La de menor calado surgió hace unos meses. Quiso subir las tasas judiciales
para agilizar una justicia lenta; coyuntura debida, en sus palabras, a un
exceso de sumarios. Esta medida atrajo trámites onerosos, vedados al común, recreando
-por consiguiente- una justicia inicua, elitista, discriminatoria. Injusticia por
injusticia, para acelerar los litigios es preferible abreviar aquella porción que
viene vertebrándose en frivolidades o pruritos quebradizos; inmensidad cuyo acucioso
fallo excluiría desequilibrios y afrentas notables. Los jueces no están para
satisfacer ridiculeces nacientes o fatuas disputas. Una vez más, el ejecutivo,
don Alberto, tuvo que retornar un viaje iniciado.
Rajoy, cual moderna
Penélope, desteje un día lo tejido el anterior. Su propósito difiere bastante de
aquel empeño que ingenió su modelo para mantener intacta la fidelidad prometida.
Nuestro presidente, desleal contumaz, brinda hoy, entre varias sugerencias, facilitar
la manida lista de defraudadores para negarla mañana. Juega con las reacciones
porque sólo le interesa el envase. Importan poco los contenidos. Distinto es
que la propaganda airee ciertas imposiciones foráneas como atributos innatos en
beneficio de España, amigando virtud y necesidad. Vistos los actuales
acontecimientos, semejantes patrañas convencen solamente a bobos solemnes; especie
autóctona abundante en esta piel de toro que tanto nos ocupa e inquieta.

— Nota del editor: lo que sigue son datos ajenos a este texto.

/-- Soft repair of one array; answers whether it stays unrepaired (R261). DEDUCED, log entry 91; UNVERIFIED, log entry 92. -/
def State.repairArray (s : State) (k a : Nat) (preserving : Bool) (cols : List Nat) : State × Bool :=
  let spares := s.freeSpares k a
  if spares.length < cols.length then (s, true)
  else
    let s := s.assignSpares k a cols spares
    (if preserving then cols.foldl (fun s c => s.openColumn k a c) s else s, false)

/-- The end of a run on one core. DEDUCED, log entry 91; UNVERIFIED, log entry 92. -/
def State.marchCore (s : State) (preserving : Bool) (fs : List MarchRead) (k : Nat) : State :=
  let s := if preserving then s else s.setCore k { s.core k with spm := [], errs := [] }
  let (s, un) := (List.range 4).foldl (fun (p : State × Nat) a =>
    let (s, bad) := p.1.repairArray k a preserving (failsOf fs k a)
    (s, p.2 + bitAt bad a)) (s, 0)
  let s := s.showSpares k
  let s := s.setFld (ACR_SPM_STATUS.UNREPAIRED k) un
  let s := (s.setFlag (ACR_SPM_STATUS.LAST_PASS k) (un == 0)).setFlag (ACR_SPM_STATUS.SPM_FAIL k) (un != 0)
  (s.setFlag (ACR_SPM_STATUS.LAST_MODE k) preserving).setFlag (ACR_SPM_STATUS.MARCH_BUSY k) false

/-- BOOT_MARCH (R260): destructive on all scratchpads when enabled; step 0x2 follows. -/
def execBootMarch (reads : List MarchRead) (s : State) : Host.Outcome State Fault Refusal :=
  .next (
    if s.ctl.dev = .boot ∧ s.ctl.bootStep = 1 ∧ !s.supply.inReset then
      let s := if s.flag ACR_MARCH_BOOT.EN then (List.range 16).foldl (fun s k => s.marchCore false reads k) s else s
      s.putCtl { s.ctl with bootStep := 2 }
    else s)

/-- A write of ACR_MARCH_CTRL (R260). -/
def State.writeMarchCtrl (s : State) (w : Word) : State :=
  let s := s.storeWord ACR_MARCH_CTRL.reg w
  if ACR_MARCH_CTRL.START.get w = 0 || s.ctl.dev = .boot || s.flag ACR_MARCH_STATUS.BUSY then s
  else
    let want := bitsOf 16 (s.fld ACR_MARCH_CTRL.CORE_MASK)
    let run := want.filter (fun k => (s.core k).idle)
    let skip := want.filter (fun k => !(s.core k).idle)
    let s := run.foldl (fun s k => s.setFlag (ACR_SPM_STATUS.MARCH_BUSY k) true) s
    let s := s.setNat ACR_MARCH_STATUS.reg (2 ^ 31 + skip.foldl (fun m k => m + 2 ^ k) 0)
    s.putMarchMode (s.flag ACR_MARCH_CTRL.MODE)

/-- MARCH_START (R260). -/
def execMarchStart (w : Word) (s : State) : Host.Outcome State Fault Refusal := .next (s.writeMarchCtrl w)

/-- MARCH_COMPLETE (R261). DEDUCED, log entry 5. -/
def execMarchComplete (reads : List MarchRead) (s : State) : Host.Outcome State Fault Refusal :=
  .next (
    if s.flag ACR_MARCH_STATUS.BUSY then
      let run := (List.range 16).filter (fun k => s.marchBusy k)
      let s := run.foldl (fun s k => s.marchCore s.marchMode reads k) s
      let s := s.setFlag ACR_MARCH_STATUS.BUSY false
      s.raiseEvent 41 (run.foldl (fun m k => m + 2 ^ k) 0)
    else s)
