-- ==== Sys2Proof/Machine/CoreAlu.lean ====
section
/-!
DEFINITION. Arithmetic, logic and shift instructions of the analysis cores (R231, R233, R236).
-/
namespace Sys2Proof.Machine

/-- An R-format instruction on two registers; `b` may be an unnamed field that must be 0. -/
def insnR (named : Bool) (f : Core → Nat → Word → Word → Core) (w : Word) : Insn where
  use := { x := if named then mask (fA w) ||| mask (fB w) else mask (fA w) }
  run := fun c _ =>
    if zeroR w && (named || fB w == 0) then .seq (f c (fD w) (c.getX (fA w)) (c.getX (fB w))) 1
    else .fault faultIllegal

/-- An R-format instruction that writes a plain result. -/
def insnAlu (f : Word → Word → Word) : Word → Insn := insnR true (fun c d a b => c.setX d (f a b))

/-- An R-format instruction whose exact result saturates (R231). -/
def insnSat (f : Int → Int → Int) : Word → Insn := insnR true (fun c d a b => c.setSat d (f a.toInt b.toInt))

/-- The low five bits of a register as a shift distance. -/
def dist (b : Word) : Nat := b.toNat % 32

/-- An I-format instruction (R235). -/
def insnI (ok : Word → Bool) (f : Word → Word → Word) (w : Word) : Insn where
  use := { x := mask (fA w) }
  run := fun c _ => if ok w then .seq (c.setX (fD w) (f (c.getX (fA w)) w)) 1 else .fault faultIllegal

/-- SHI: shift or rotate by an immediate, selected by imm[6:5] (R236). -/
def shi (a : Word) (w : Word) : Word :=
  let n := bitsAt w 4 0
  match bitsAt w 6 5 with
  | 0 => a <<< n
  | 1 => a >>> n
  | 2 => a.sshiftRight n
  | _ => a.rotateRight n

/-- NOP: fields ignored (R236). -/
def execNopInstruction (k : Fin 16) (parity : Bool) (s : State) : Host.Outcome State Fault Refusal :=
  .next (s.issue k 0x00 parity (fun _ => { run := fun c _ => .seq c 1 }))

/-- ADD wraps modulo 2³² (R231). -/
def execAdd (k : Fin 16) (parity : Bool) (s : State) : Host.Outcome State Fault Refusal :=
  .next (s.issue k 0x01 parity (insnAlu (fun a b => a + b)))

/-- SUB wraps modulo 2³² (R231). -/
def execSub (k : Fin 16) (parity : Bool) (s : State) : Host.Outcome State Fault Refusal :=
  .next (s.issue k 0x02 parity (insnAlu (fun a b => a - b)))

/-- ADDS saturates to int32 and sets FLAGS.SAT when it does (R231). -/
def execAdds (k : Fin 16) (parity : Bool) (s : State) : Host.Outcome State Fault Refusal :=
  .next (s.issue k 0x03 parity (insnSat (fun a b => a + b)))

/-- SUBS saturates to int32 (R231). -/
def execSubs (k : Fin 16) (parity : Bool) (s : State) : Host.Outcome State Fault Refusal :=
  .next (s.issue k 0x04 parity (insnSat (fun a b => a - b)))

/-- AND (R236). -/
def execAnd (k : Fin 16) (parity : Bool) (s : State) : Host.Outcome State Fault Refusal :=
  .next (s.issue k 0x05 parity (insnAlu (fun a b => a &&& b)))

/-- OR (R236). -/
def execOr (k : Fin 16) (parity : Bool) (s : State) : Host.Outcome State Fault Refusal :=
  .next (s.issue k 0x06 parity (insnAlu (fun a b => a ||| b)))

/-- XOR (R236). -/
def execXor (k : Fin 16) (parity : Bool) (s : State) : Host.Outcome State Fault Refusal :=
  .next (s.issue k 0x07 parity (insnAlu (fun a b => a ^^^ b)))

/-- SLL by Xb[4:0] (R236). -/
def execSll (k : Fin 16) (parity : Bool) (s : State) : Host.Outcome State Fault Refusal :=
  .next (s.issue k 0x08 parity (insnAlu (fun a b => a <<< dist b)))

/-- SRL by Xb[4:0] (R236). -/
def execSrl (k : Fin 16) (parity : Bool) (s : State) : Host.Outcome State Fault Refusal :=
  .next (s.issue k 0x09 parity (insnAlu (fun a b => a >>> dist b)))

/-- SRA by Xb[4:0] (R236). -/
def execSra (k : Fin 16) (parity : Bool) (s : State) : Host.Outcome State Fault Refusal :=
  .next (s.issue k 0x0A parity (insnAlu (fun a b => a.sshiftRight (dist b))))

/-- MUL: the low 32 bits of the product (R231); ready for the second instruction after (R240). -/
def execMul (k : Fin 16) (parity : Bool) (s : State) : Host.Outcome State Fault Refusal :=
  .next (s.issue k 0x0B parity (fun w => { insnAlu (fun a b => a * b) w with made := { x := mask (fD w) } }))

/-- MIN, signed (R236). -/
def execMin (k : Fin 16) (parity : Bool) (s : State) : Host.Outcome State Fault Refusal :=
  .next (s.issue k 0x0C parity (insnAlu (fun a b => if a.toInt ≤ b.toInt then a else b)))

/-- MAX, signed (R236). -/
def execMax (k : Fin 16) (parity : Bool) (s : State) : Host.Outcome State Fault Refusal :=
  .next (s.issue k 0x0D parity (insnAlu (fun a b => if a.toInt ≤ b.toInt then b else a)))

/-- ABS saturates: ABS of −2³¹ gives 2³¹ − 1 (R231). -/
def execAbs (k : Fin 16) (parity : Bool) (s : State) : Host.Outcome State Fault Refusal :=
  .next (s.issue k 0x0E parity (insnR false (fun c d a _ => c.setSat d a.toInt.natAbs)))

/-- EXP: redundant sign bits of a register (R233). -/
def execExp (k : Fin 16) (parity : Bool) (s : State) : Host.Outcome State Fault Refusal :=
  .next (s.issue k 0x0F parity (insnR false (fun c d a _ => c.setX d (Word.of (redundantBits 32 a.toInt)))))

/-- ADDI: sign-extended imm18, wrapping (R236). -/
def execAddi (k : Fin 16) (parity : Bool) (s : State) : Host.Outcome State Fault Refusal :=
  .next (s.issue k 0x10 parity (insnI (fun _ => true) (fun a w => a + BitVec.ofInt 32 (fImmS w))))

/-- ORI: zero-extended imm18 (R236). -/
def execOri (k : Fin 16) (parity : Bool) (s : State) : Host.Outcome State Fault Refusal :=
  .next (s.issue k 0x11 parity (insnI (fun _ => true) (fun a w => a ||| Word.of (fImm w))))

/-- LUI: imm18 << 14; a = 0 (R236). -/
def execLui (k : Fin 16) (parity : Bool) (s : State) : Host.Outcome State Fault Refusal :=
  .next (s.issue k 0x12 parity (fun w => { insnI (fun w => fA w == 0) (fun _ w => Word.of (fImm w * 2 ^ 14)) w with use := {} }))

/-- SHI: imm[17:7] = 0 (R236). -/
def execShi (k : Fin 16) (parity : Bool) (s : State) : Host.Outcome State Fault Refusal :=
  .next (s.issue k 0x13 parity (insnI (fun w => bitsAt w 17 7 == 0) shi))

end Sys2Proof.Machine
end

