/-! The commands of ring 0. -/

/-- R288, R290, R294, R295, R300, R301, R306, R309: a command is what the descriptor at the head of ring 0 spells, with the parameter
block it names. A round command that passes the checks is accepted while the device runs: its descriptor is written back at its
address as PENDING with its round, OWN last, and it is in progress until that round. A commit is checked against the running
schedule as well: where it passes, its shadow is pending and it supersedes a commit in progress; where it fails it completes
with COMMIT_FAIL. -/
def Obligations.RoundCommandsAreAccepted : Prop :=
  ∀ (s : State) (d : Desc) (ds : List Desc) (params : List Word) (ok : Bool) (round : Nat),
    let h := d.cmd params ok
    s.fetches = true → (s.ring 0).posted = d :: ds → d.own = true → s.cmdTarget h = .inl round → s.ctl.stopPending = false →
    let i := s.fld (HIF_RING_INDEX.HEAD 0)
    let at_ := s.fld (HIF_RING_BASE_LO.ADDR_LO 0) * 64 + s.fld (HIF_RING_BASE_HI.ADDR_HI 0) * 2 ^ 32 + 32 * (i % s.ringSize 0)
    let taken (t : State) (words : List Word) (last : Nat) : Prop :=
      (t.ring 0).posted = ds ∧ t.fld (HIF_RING_INDEX.HEAD 0) = (i + 1) % 2 ^ 16 ∧ t.fld HIF_CMD_STATUS.LAST_INDEX = i
      ∧ ∃ before after, t.sent = before ++ .hostWrite (at_ + 16) (words.flatMap (fun w => leBytes 4 w.toNat))
          :: .hostWrite (at_ + 28) (leBytes 4 last) :: after
    let pending (op : Nat) : PendCmd := { opcode := op, hdr := h, index := i, round := round }
    (∀ p ∈ [(opNop, Instr.nop h), (opStop, .stopCommand h), (opZoneSet, .zoneSet h), (opPeSet, .peSet h),
        (opPortRestore, .portRestore h), (opLfRebase, .lfRebase h), (opFltSet, .fltSet h), (opBrlSet, .brlSet h),
        (opRefLoad, .refLoad h), (opRefLearn, .refLearn h), (opBltSet, .bltSet h), (opTrim, .trim h), (opTrgSet, .trgSet h),
        (opTrgArm, .trgArm h), (opTrgDisarm, .trgDisarm h), (opDoutSet, .doutSet h), (opDoutClear, .doutClear h),
        (opAcStart, .acStart h), (opAcStop, .acStop h), (opAcConfig, .acConfig h), (opDmcSet, .dmcSet h), (opAuxSet, .auxSet h),
        (opCmpSet, .cmpSet h), (opCalRun, .calRun h), (opCalPin, .calPin h), (opCalRestore, .calRestore h),
        (opPairSet, .pairSet h), (opFailback, .failback h)],
      d.opcode = p.1 → s.formatCheck p.1 h = none → Completes p.2 s (fun t =>
        t.hif.cmds = s.hif.cmds ++ [pending p.1] ∧ taken t [Word.of round, Word.of (round / 2 ^ 32), 1] 0
        ∧ s.Frame t [.hif, .sent] (fun o => o = HIF_RING_INDEX.reg 0 ∨ o = HIF_CMD_STATUS.reg)))
    ∧ (d.opcode = opLchCommit → s.formatCheck opLchCommit h = none →
      let r := s.checkCommit (some s.sch) s.sched.shadow
      (r.reason = 0 → Completes (.lchCommit h) s (fun t =>
        t.hif.cmds = s.hif.cmds.filter (fun c => !(c.opcode == opLchCommit)) ++ [pending opLchCommit]
        ∧ t.sched = { s.sched with pendingCfg := some s.sched.shadow }
        ∧ t.reg LCH_PENDING.reg = Word.of (2 ^ 31 + round % 2 ^ 16) ∧ t.reg LCH_COMMIT_STATUS.reg = Word.of r.word
        ∧ s.Raised t 14
        ∧ taken t [Word.of round, Word.of (round / 2 ^ 32), 1] 0
        ∧ s.Frame t [.hif, .sched, .sent] (regsIn [.hif, .lch, .dmc])))
      ∧ (r.reason ≠ 0 → Completes (.lchCommit h) s (fun t =>
        t.hif.cmds = s.hif.cmds ∧ t.sched = s.sched ∧ t.reg LCH_COMMIT_STATUS.reg = Word.of r.word
        ∧ t.reg HIF_CMD_ERR_COUNT.reg = s.reg HIF_CMD_ERR_COUNT.reg + 1 ∧ t.evPending 14 ∧ t.evPending 46
        ∧ taken t [0, 0, Word.of (7 + r.reason % 256 * 256 + (if r.transition then 1 else 0) * 65536)] (2 ^ 30)
        ∧ s.Frame t [.hif, .sent] (regsIn [.hif, .lch, .dmc]))))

La corrupción (esa minucia,
a juzgar por la presurosa disposición en combatirla mostrada a lo largo de
treinta años) inquieta ¡por fin! a PP y PSOE. De momento muestran cierta
afección para desarrollar, sin prisas, leyes que agraven las penas a los
culpables. Nuestro CIS descubre que, tras el desempleo, viene la corrupción
como segundo escenario de zozobra ciudadana. Tal puesto en el ranking
sociológico obliga a ambos a abandonar esa distracción pueril de lanzarse
dardos, con mayor o menor calibre pero incruentos.
Estas pequeñas cosas, y
otros pormenores que dejo a cargo del amable lector, acarrean una impresión: mantenemos
entre todos un gobierno inepto. Si analizamos la eventualidad económica que
debe dilucidar; el contexto institucional que ha de corregir; la separación de
poderes a la que se ha de enfrentar para garantizar el Estado de Derecho y regenerar
la Democracia (con mayúscula), usamos la fe porque su viabilidad no encaja en
la razón, es una hipótesis ininteligible. Con estos partidos mayoritarios,
alternantes y acodados a nacionalismos excluyentes, no tenemos arreglo. ¿Qué
quién lo afirma? La rutina de las pequeñas cosas.